Das Ziel des ECCC, welches ab Anfang 2024 operativ sein soll, besteht darin, die drei bestehenden Strategien in Einklang zu bringen, da sie in verschiedenen Teilen der Europäischen Kommission entwickelt wurden. Die Schweiz gilt zurzeit bei Horizon Europe und damit verbundenen Programmen und Initiativen als nicht assoziiertes Drittland.

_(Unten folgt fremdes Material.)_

/-- A line code that closes the lead's buffer offers its row at once, and what follows in the delivery changes the ports, LA's
record and the row builders alone. -/
theorem heard_enters {a t : State} {w : Writer} {estimate : Nat} (takes : LiveTakes a w) (h : (builderOf a w).chars ≠ [])
    (set : (get a.est w).estimate = some estimate) (reason : CloseReason) (noisy : Bool) (builders : Vector Builder 4)
    (after : t = { (closeRow w reason (heard w noisy (looking w a))).1 with builders := builders }) :
    RowEnters w (builderOf a w) reason estimate { delivered w noisy a with builders := builders } (touchPort w t) := by
  let s := heard w noisy (looking w a)
  have takes' : LiveTakes s w := ⟨takes.lead, takes.running, takes.live, takes.nothingWaits, takes.room⟩
  obtain ⟨la, ports⟩ := closeRow_leaves w reason s
  rw [after, ← touchPort_heard, touchPort_alike (s := s) (t := s) rfl rfl,
    touchPort_alike (s := s) (t := { (closeRow w reason s).1 with builders := builders }) ports la]
  exact (closeRow_enters takes' h set reason).onLine (touchPort w s).ports (touchPort w s).la builders

/-- With no handoff pending the ROW code closes the buffer, and the SPEAKER code sets speaker mark pending too (R39, R40). -/
theorem handOn_closes {u : State} (h : u.la.handoff = none) (w : Writer) (ch : Byte) (stamp : Stamp) :
    handOn w .row ch stamp u = (closeRow w .rowCode u).1 ∧ handOn w .speaker ch stamp u = (takeSpeaker w u).1 := by
  have row : (closeRow w .rowCode u).1.la.handoff = none := by rwa [(closeRow_leaves ..).1]
  have speaker : (takeSpeaker w u).1.la.handoff = none := by
    rw [takeSpeaker, onBuilder_la, (closeRow_leaves ..).1]
    exact h
  exact ⟨completeHandoff_of_none row _, completeHandoff_of_none speaker _⟩

/-- Settles O54: a close of the lead's buffer offers its row at once, in the state that the delivery or the pause leaves. -/
theorem closedRowEntersTheSchedule : Obligations.ClosedRowEntersTheSchedule := by
  intro m w s a estimate takes some noHandoff set
  refine ⟨fun edges d finds => ?_, fun finds marked on armed reached => ⟨_, exec_pauseEvent finds w, ?_⟩⟩
  · have closed (reason : CloseReason) (noisy : Bool) :
        (closeRow w reason (heard w noisy (looking w a))).1.builders = put a.builders w (emptied (builderOf a w)) :=
      closeRow_builders (s := heard w noisy (looking w a)) some reason
    have code (noisy : Bool) := handOn_closes (u := heard w noisy (looking w a)) noHandoff w
    refine ⟨fun receives => ⟨_, exec_characterAccepted finds w edges, ?_⟩,
      fun receives => ⟨_, exec_characterAccepted finds w edges, ?_⟩⟩
    · rw [characterNow_of_byte receives, deliver_of_code (by decide), show classify 0x0D = .row from rfl, (code _ _ _).1]
      refine heard_enters takes some set .rowCode _ (put a.builders w (emptied (builderOf a w))) ?_
      rw [← closed .rowCode (charNoisy edges d (writerOf a w).parity)]
    · rw [characterNow_of_byte receives, deliver_of_code (by decide), show classify 0x1E = .speaker from rfl, (code _ _ _).2]
      refine heard_enters takes some set .speaker _
        (put a.builders w { emptied (builderOf a w) with markPending := true }) ?_
      simp only [takeSpeaker, onBuilder, change, closed, get_put_same, put_put_same]
  · have after : (closeRow w .pause (paused w a)).1.la.handoff = none := by
      rw [(closeRow_leaves ..).1]
      exact noHandoff
    rw [pauseWork_of_due marked on armed reached, completeHandoff_of_none after]
    exact closeRow_enters (s := paused w a) ⟨takes.lead, takes.running, takes.live, takes.nothingWaits, takes.room⟩ some set .pause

Aus diesem Grund gibt es aktuell keine Möglichkeit, über eine Teilnahme im ECCC zu verhandeln.
In der Schweiz ist das Nationale Zentrum für Cybersicherheit (NCSC) für Aspekte der Prävention und Sensibilisierung im Cyberbereich zuständig. Das NCSC startete als Public Private Partnership namens Melani. Heute arbeitet es eng mit Schweizer Forschungsinstituten und Organisationen zusammen, die Forschung in die Praxis umsetzen, wie etwa der SATW und dem CYD Campus.

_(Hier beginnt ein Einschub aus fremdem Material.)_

-- ==== Sys2Proof/Proofs/LeadAtApplication.lean ====
section
/-! The lead at a settings application (R84, R89 to R94): what a change of lead makes of the arbiter's record, what the disable
of a port does to it, and the forced lead. -/

namespace Sys2Proof.Machine

/-! ### Changes of lead (R89) -/

theorem joinTail_disp (r : Row) (s : State) : (joinTail r s).disp = s.disp := by
  unfold joinTail
  split
  · split
    · exact (overflowDrop_leaves ..).2.2
    · rfl
  · rfl

theorem closeRow_disp (w : Writer) (reason : CloseReason) (s : State) : (closeRow w reason s).1.disp = s.disp := by
  by_cases empty : (builderOf s w).chars = []
  · rw [closeRow_of_empty empty]
  · by_cases role : roleOf s w = .lead
    · rw [closeRow_of_lead empty role, feedAttempt_disp, joinTail_disp]
      rfl
    · rw [closeRow_of_other empty role]

/-- A change of lead that is made is on record, with attention LEAD, before the feed attempt and the silence test (R89). -/
theorem leadChange_noticed (r : Record) (s : State) :
    let t := silenceTest (feedAttempt (raise .lead (journal r s)))
    t.la = s.la ∧ flagSet .lead t = true ∧ Recorded t r ∧ t.disp = s.disp := by
  have kept := (feedAttempt_steady (raise .lead (journal r s))).trans (silenceTest_steady _)
  obtain ⟨b, e⟩ := silenceTest_eq (feedAttempt (raise .lead (journal r s)))
  refine ⟨?_, kept.records.flags _ (raise_set ..), ((journal_recorded r s).mono (raise_records ..)).mono kept.records, ?_⟩
  · rw [e]
    exact (feedAttempt_local _).la.trans (journal_local r s).la
  · rw [e]
    exact (feedAttempt_disp _).trans (journal_disp r s)

/-- A switch from a lead (R89). -/
theorem switchLead_switches {s : State} {outgoing : Writer} (lead : s.la.lead = some outgoing) (w : Writer)
    (reason : LeadReason) :
    let t := switchLead w reason s
    t.la = switched s.la outgoing w ∧ flagSet .lead t = true ∧
    Recorded t (.leadChange (some outgoing) (some w) reason (framesWaited s)) ∧ t.disp = s.disp := by
  let closed := (closeRow outgoing .handoff s).1
  have eq : switchLead w reason s = silenceTest (feedAttempt (raise .lead
      (journal (.leadChange (some outgoing) (some w) reason (framesWaited s))
        { closed with la := switched closed.la outgoing w }))) := by
    simp only [switchLead, lead]
    rfl
  obtain ⟨la, flag, record, disp⟩ := leadChange_noticed (.leadChange (some outgoing) (some w) reason (framesWaited s))
    { closed with la := switched closed.la outgoing w }
  rw [eq]
  refine ⟨la.trans ?_, flag, record, disp.trans (closeRow_disp ..)⟩
  exact congrArg (fun x => switched x outgoing w) (closeRow_leaves ..).1

theorem giveLead_gives (w : Writer) (reason : LeadReason) (s : State) :
    (giveLead w reason s).la = { s.la with lead := some w, roles := put s.la.roles w .lead } ∧
    flagSet .lead (giveLead w reason s) = true := by
  let u := raise .lead (journal (.leadChange none (some w) reason 0)
    { s with la := { s.la with lead := some w, roles := put s.la.roles w .lead } })
  have eq : giveLead w reason s = silenceTest (feedAttempt (leadAppeared u)) := rfl
  have loc := (leadAppeared_local u).trans (feedAttempt_local _)
  obtain ⟨b, e⟩ := silenceTest_eq (feedAttempt (leadAppeared u))
  rw [eq, e]
  exact ⟨loc.la.trans (journal_local ..).la, loc.records.flags _ (raise_set ..)⟩

theorem loseLead_loses (w : Writer) (reason : LeadReason) (s : State) :
    (loseLead w reason s).la.lead = none ∧ (loseLead w reason s).la.handoff = none ∧
    flagSet .lead (loseLead w reason s) = true := by
  let closed := (closeRow w .handoff s).1
  let u := raise .lead (journal (.leadChange (some w) none reason (framesWaited s)) { closed with la :=
    { lead := none, roles := put closed.la.roles w .standby, handoff := none, silenceReported := false } })
  have eq : loseLead w reason s = leadGone u := rfl
  have loc := leadGone_local u
  have la : u.la = _ := (journal_local ..).la
  rw [eq, loc.la, la]
  exact ⟨rfl, rfl, loc.records.flags _ (raise_set ..)⟩

/-! ### The steps that a silence test leaves, without a silence limit (R91) -/

theorem leadSilent_of_noLimit {s : State} (h : s.settings.silenceFrames = 0) : leadSilent s = false := by
  unfold leadSilent
  split
  · simp [h]
  · rfl

theorem silentLeads_of_noLimit {s : State} (h : s.settings.silenceFrames = 0) :
    silentLeads s = { s with work := { s.work with silence := false } } := by
  have now (t : State) (none : t.settings.silenceFrames = 0) :
      silentLeadNow t = { t with work := { t.work with silence := false } } := by
    unfold silentLeadNow
    cases mark : t.work.silence with
    | true => simp only [if_true, leadSilent_of_noLimit (s := { t with work := { t.work with silence := false } }) none]; rfl
    | false => rw [if_neg (by decide), ← mark]
  let u : State := { s with work := { s.work with silence := false } }
  have rest : silentLeadNow u = u := now u h
  rw [silentLeads, now s h]
  show silentLeadNow (silentLeadNow (silentLeadNow u)) = u
  rw [rest, rest, rest]

/-! ### The disable of a port (R45, R90, R94) -/

/-- A close is reported only where the writer is LEAD. -/
theorem closeRow_reports {w : Writer} {reason : CloseReason} {s : State} (h : (closeRow w reason s).2 = true) :
    roleOf s w = .lead := by
  by_cases empty : (builderOf s w).chars = []
  · simp [closeRow_of_empty empty] at h
  · by_contra role
    simp [closeRow_of_other empty role] at h

theorem reportPort_la (w : Writer) (left : PortMode) (cause : PortCause) (s : State) :
    (reportPort w left cause s).la = s.la := by
  have made := (journal_local (.writerState w left (portOf s w).mode cause (portOf s w).divisor) s).la
  unfold reportPort
  dsimp only
  split
  · exact made
  · exact made

theorem portDisabled_la (w : Writer) (s : State) : (portDisabled w s).1.la = s.la :=
  (reportPort_la ..).trans (closeRow_leaves w .handoff (onPort w (fun _ => stoppedPort) s)).1

theorem portDisabled_reports {w : Writer} {s : State} (h : (portDisabled w s).2 = true) : roleOf s w = .lead :=
  closeRow_reports (reason := .handoff) (s := onPort w (fun _ => stoppedPort) s) h

theorem withoutTaker_of_none {la : Arbiter} (h : la.handoff = none) (w : Writer) : withoutTaker w la = la := by
  simp only [withoutTaker, h]

theorem withoutTaker_of_other {la : Arbiter} {h : Handoff} {w : Writer} (handoff : la.handoff = some h)
    (other : h.taker ≠ w) : withoutTaker w la = la := by
  simp only [withoutTaker, handoff, if_neg other]

theorem withoutTaker_lead (w : Writer) (la : Arbiter) : (withoutTaker w la).lead = la.lead := by
  unfold withoutTaker
  repeat' split
  all_goals rfl

theorem withoutTaker_handoff (w : Writer) (la : Arbiter) :
    (withoutTaker w la).handoff = none ∨ (withoutTaker w la).handoff = la.handoff := by
  unfold withoutTaker
  repeat' split
  all_goals first | exact .inl rfl | exact .inr rfl

theorem leadDisabled_of_other {w : Writer} {s : State} (h : s.la.lead ≠ some w) : leadDisabled w s = s := if_neg h

theorem leadDisabled_of_handoff {w : Writer} {s : State} {h : Handoff} (lead : s.la.lead = some w)
    (handoff : s.la.handoff = some h) : leadDisabled w s = switchLead h.taker .disabled s := by
  simp only [leadDisabled, lead, if_true, handoff]

theorem leadDisabled_of_partner {w p : Writer} {s : State} (lead : s.la.lead = some w) (handoff : s.la.handoff = none)
    (partner : readyPartner w s = some p) : leadDisabled w s = switchLead p .disabled s := by
  simp only [leadDisabled, lead, if_true, handoff, partner]

theorem leadDisabled_of_alone {w : Writer} {s : State} (lead : s.la.lead = some w) (handoff : s.la.handoff = none)
    (partner : readyPartner w s = none) : leadDisabled w s = loseLead w .disabled s := by
  simp only [leadDisabled, lead, if_true, handoff, partner]

/-- The state in which the disable of writer w's port comes to its lead: a handoff that a reported close completes, or of which
w is the taker, has ended (R87, R90). -/
def leadAsked (w : Writer) (s : State) : State :=
  let s2 := completeHandoff (portDisabled w s).2 (portDisabled w s).1
  if (portOf s w).mode = .run then takerLeftRun w s2 else s2

theorem disablePort_asks (w : Writer) (s : State) : disablePort w s = leadDisabled w (leadAsked w s) := rfl

/-- With no handoff to complete or to end LA's record comes to that as it was. -/
theorem leadAsked_la {w : Writer} {s : State} (role : s.la.handoff ≠ none → roleOf s w ≠ .lead)
    (taker : ∀ h, s.la.handoff = some h → h.taker = w → (portOf s w).mode ≠ .run) : (leadAsked w s).la = s.la := by
  have la := portDisabled_la w s
  have completed : completeHandoff (portDisabled w s).2 (portDisabled w s).1 = (portDisabled w s).1 := by
    cases handoff : s.la.handoff with
    | none => exact completeHandoff_of_none (la ▸ handoff) _
    | some h =>
      cases reported : (portDisabled w s).2 with
      | false => exact completeHandoff_unreported _
      | true => exact absurd (portDisabled_reports reported) (role (by simp [handoff]))
  unfold leadAsked
  dsimp only
  rw [completed]
  split
  · rename_i run
    rw [takerLeftRun_eq]
    show withoutTaker w (portDisabled w s).1.la = _
    rw [la]
    cases handoff : s.la.handoff with
    | none => exact withoutTaker_of_none handoff w
    | some h => exact withoutTaker_of_other handoff fun own => taker h handoff own run
  · exact la

theorem leadAsked_steady (w : Writer) (s : State) :
    SteadyFrame { s with ports := put s.ports w stoppedPort } (leadAsked w s) := by
  have completed := (portDisabled_steady w s).trans (completeHandoff_steady (portDisabled w s).2 _)
  unfold leadAsked
  dsimp only
  split
  · exact completed.trans (takerLeftRun_steady ..)
  · exact completed

theorem portBecomes_la {w : Writer} {p : Port} {s : State}
    (taker : ∀ h, s.la.handoff = some h → h.taker = w → (portOf s w).mode = .run → p.mode = .run) (cause : PortCause) :
    (portBecomes w p cause s).la = s.la := by
  have reported := reportPort_la w (portOf s w).mode cause (onPort w (fun _ => p) s)
  unfold portBecomes
  dsimp only
  split
  · rename_i left
    rw [takerLeftRun_eq]
    show withoutTaker w (reportPort ..).la = _
    rw [reported]
    cases handoff : s.la.handoff with
    | none => exact withoutTaker_of_none handoff w
    | some h => exact withoutTaker_of_other handoff fun own => left.2 (taker h handoff own left.1)
  · exact reported

/-! ### The writers whose ports leave the lead alone (R87, R90, R94) -/

/-- The application of writer w's port has nothing to do with the lead: w is not disabled as lead, nor as the taker or while a
handoff waits for its close. -/
structure LeavesLead (new : Settings) (s : State) (w : Writer) : Prop where
  lead : s.la.lead = some w → (get new.writers w).enable = true
  role : s.la.handoff ≠ none → roleOf s w = .lead → (get new.writers w).enable = true
  taker : ∀ h, s.la.handoff = some h → h.taker = w → (portOf s w).mode = .run → (portAfter new s w).mode = .run

theorem LeavesLead.applyPort_la {new : Settings} {s : State} {w : Writer} (h : LeavesLead new s w) :
    (applyPort new s w).la = s.la := by
  cases running : isRunning s with
  | false => rw [applyPort_of_stopped running]; rfl
  | true =>
    by_cases off : (portOf s w).mode = .off
    · cases enabled : (get new.writers w).enable with
      | false => rw [applyPort_still fun _ => .inl ⟨off, enabled⟩]; rfl
      | true =>
        rw [applyPort_enables running off enabled, enablePort_portWritten]
        exact portBecomes_la (s := seedWriter (portWritten new s w) w)
          (fun _ _ _ run => by rw [show (portOf s w).mode = .run from run] at off; cases off) _
    · cases enabled : (get new.writers w).enable with
      | false =>
        have port : portAfter new s w = stoppedPort := by simp [portAfter, appliedPort, running, off, enabled]
        have asked : (leadAsked w (portWritten new s w)).la = s.la := by
          refine leadAsked_la (s := portWritten new s w) (fun some role => ?_) (fun t handoff own run => ?_)
          · have := h.role some role
            simp [enabled] at this
          · have := h.taker t handoff own run
            rw [port] at this
            cases this
        rw [applyPort_disables running off enabled, disablePort_asks, leadDisabled_of_other, asked]
        intro own
        rw [asked] at own
        have := h.lead own
        simp [enabled] at this
      | true =>
        cases same : samePortSettings (writerOf s w) (get new.writers w) with
        | true => rw [applyPort_still fun _ => .inr ⟨off, enabled, same⟩]; rfl
        | false =>
          have port : portAfter new s w = retunedPort (writerOf s w) (get new.writers w) (portOf s w) s.clock := by
            simp [portAfter, appliedPort, running, off, enabled, same]
          rw [applyPort_retunes running off enabled same, retunePort]
          split
          · rfl
          · exact portBecomes_la (s := portWritten new s w) (fun t handoff own run => port ▸ h.taker t handoff own run) _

Das NCSC ist an vielen nationalen Forschungsprojekten beteiligt. Im Bereich Forschung besteht das strategische Ziel darin, die Schweiz als Innovationszentrum für Cybersicherheit zu stärken und zu fördern. Die Schweiz hat das Potenzial, ein führender Standort für Cybersicherheitsdienstleistungen und -produkte zu sein. Allerdings mangelt es an der Förderung und es bestehen Herausforderungen in der internationalen Zusammenarbeit. Der Schwerpunkt des NCSC liegt aktuell auf der Stärkung der einzelnen Akteure, der Förderung von Innovation und der Festlegung klarer Standards für Cybersicherheit in der Schweiz.
Mit dem fehlenden Zugang zum European Research Council (ERC) und zu den Marie Skłodowska-Curie Massnahmen (MSCA) verlieren Schweizer Hochschulen zunehmend an Attraktivität. Junge Talente werden von davon angezogen, und der Verlust des Zugangs schränkt den Einfluss der Schweizer Hochschulen ein.
Um Vertrauen aufbauen zu können, braucht es darum auch international eine verstärkte Zusammenarbeit. Die Schweiz kann derzeit an Projekten von Horizon Europe teilnehmen, aber sie kann die Agenda nicht mitbestimmen. Für KMU, die aktuell ebenfalls von europäischen Fördergefässen ausgeschlossen sind, besteht eine mögliche Antwort auf die fehlende Teilnahme darin, eine rechtliche Basis in einem anderen Land zu etablieren.
Es ist zentral, dass Startups und Scale-Ups in der Schweiz gefördert werden, um die Fähigkeiten der Schweiz aufrechtzuerhalten. Der Aufbau eines Nationalen Forschungsschwerpunktes (NFS) im Bereich Cybersecurity könnte hilfreich und sinnvoll sein: So würde ein Netzwerk aus akademischen, öffentlichen und privaten Akteuren zu einer Verbesserung der Strukturen beitragen und könnte die internationale Vernetzung der Schweizer Forschungslandschaft fördern.